My friendly neighborhood coffeehouse has a young counterperson who plays "The Kink Kronikles" and Van Morrison's "Astral Weeks" (among other infrequently-accessed, but not forgotten musico-cortical experiences).
Violin strains of the Jack Nitzsche/Neil Young "Emperor of Wyoming" move me to set aside my work-for-hire dissertation on the ATA classifications of IDE hard drives, and come here.
The music gives sweet respite from the lottery ticket process of invoking Dell technical support -- which is how I've started the last several days. Laptop part breaks. Onsite service call brings replacement. Replacement part breaks again. Dell L2 supervisor refuses another onsite service call: "Too many broken parts for you, Mister! You'll have to mail the box to us." (L2 supervisor enters note in customer profile: "Do not provide onsite service or ship any more plastic parts to this user. Unit must be returned to the Depot.")
Time passes. Repeat calls for help and pleas for mercy to other support reps:
"All I did was open the lid. It made a creaking sound and a crack appeared in the lid. I know how you feel about these things. I tried to pretend it wasn't there. But the crack got larger every time I opened the computer. Maybe the fastening screws to the LCD cover were in too tight."
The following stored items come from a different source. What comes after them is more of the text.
/-! ### Timers -/

/-- A stall deadline's expiry stops the timer, the deadline keeping its instant, and sets STALLED at its slot, reports CUT_STALLED, and
changes nothing else (R77, R83). The
retry timer's expiry puts a WAIT_RETRY point at rest at the end it lies at, with retries used as they were; it re-evaluates and may
be thrown at once (R106, R107, R116). The refresh timer's expiry writes the current demand, changed or not, and restarts the timer (R141).
A timer that is stopped, or whose instant has not come, does not expire (the model's choice for a command sent too early, log
entry 3). -/
def Obligations.TimersExpireWhenDue : Prop :=
  (∀ (s : State) (i : Nat) (x : Slot), 1 ≤ i → i ≤ 16 → s.slot i = some x → x.stall.running = true →
    reached s.clock x.stall.instant = true →
    ∃ t, exec (.stallDeadlineExpiry i) s = .next t
      ∧ OnlySends (s.setSlot i (some { x with stall := ⟨x.stall.instant, false⟩, flags := { x.flags with stalled := true } })) t
      ∧ Reported s t [.cutStalled i x.number x.head x.headTime x.estimate { x.flags with stalled := true }])
    ∧ (∀ (s : State) (p : Nat) (origin : Leg), 1 ≤ p → p ≤ 63 → due s.clock (s.pt p).retryTimer = true →
    (s.pt p).state = .waitRetry origin →
    ∃ t, exec (.retryTimerExpiry p) s = .next t ∧ SameBlocks s t ∧ (t.pt p).retryTimer = none
      ∧ (t.pt p).retries = (s.pt p).retries ∧ Reported s t []
      ∧ ∃ w, w = s.setPt p { s.pt p with state := .rest origin, retryTimer := none } ∧ Reevaluated w t p origin)
    ∧ (∀ s : State, due s.clock s.signal.refresh = true → s.tables.params.signalStation ≠ 0 →
    ∃ t, exec .refreshTimerExpiry s = .next t
      ∧ OnlySends { s with signal := ⟨s.signal.demand, some (after s.clock s.tables.params.refresh)⟩ } t
      ∧ (t.link.signalSlot = some ⟨s.signal.demand, s.tables.params.signalStation⟩
        ∨ (t.link.signalSlot = none ∧ ∃ x, (t.port .t).sending = some x ∧ x.body = .signal s.signal.demand
            ∧ x.dest = s.tables.params.signalStation)))
    ∧ (∀ (s : State) (i p : Nat),
    (due s.clock s.binder.gap = false → exec .gapTimerExpiry s = .next s)
    ∧ ((∀ x, s.slot i = some x → x.stall.running = false ∨ reached s.clock x.stall.instant = false) → exec (.stallDeadlineExpiry i) s = .next s)
    ∧ (due s.clock (s.pt p).supervision = false → exec (.supervisionTimerExpiry p) s = .next s)
    ∧ (due s.clock (s.pt p).retryTimer = false → exec (.retryTimerExpiry p) s = .next s)
    ∧ (due s.clock (s.pt p).deglitchTimer = false → exec (.deglitchTimerExpiry p) s = .next s)
    ∧ (due s.clock s.signal.refresh = false → exec .refreshTimerExpiry s = .next s)
    ∧ ((∀ x, s.mgmt.supervision = some x → reached s.clock x.expiry = false) →
        exec .controllerSupervisionExpiry s = .next s))

/-- A point's supervision timer expires: a MOVING point goes RETURNING while its response is RETRY, retries are left and its
guard is clear, its return THROW being placed, and FAILED otherwise; a RETURNING point goes FAILED; the last fault is THROW_TIMEOUT, and
POINT_FAULT reports it with the outcome (R112, R113, R115, R122). -/
def Obligations.SupervisionExpiryIsAFault : Prop :=
  ∀ (s : State) (p : Nat), 1 ≤ p → p ≤ 63 → due s.clock (s.pt p).supervision = true →
    (∀ e rec, (s.pt p).state = .moving e → s.pointRecord p = some rec →
      ∃ t, exec (.supervisionTimerExpiry p) s = .next t ∧ FaultDecided s t p e rec .throwTimeout)
    ∧ ((∃ e, (s.pt p).state = .moving e ∧ s.pointRecord p = none) ∨ (∃ e, (s.pt p).state = .returning e) →
      ∃ t, exec (.supervisionTimerExpiry p) s = .next t ∧ WentFailed s t p .throwTimeout)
((Stress points, plastic. Maybe your current parts distributor for this three-year-old unit has lower quality standards than the last one. Here I am: unworthy destroyer of computers, public enemy of profitable business, pleading for mercy and honoring of the service contract.))
"Oh, you will. Thank you, thank you. I promise I'll be good to it." ((And never call again, until the next time the LCD panel goes out with a series of vertical stripes, or the PCMCIA controller on the motherboard fails and no longer recognizes my network card.))
My counterperson-dj has the recessive, but existent, "I like Dylan's voice" gene (which may be similar to the "I like/hate/can't taste cilentro" gene). So I've been slipping some live Rolling Thunder stuff into her playlist.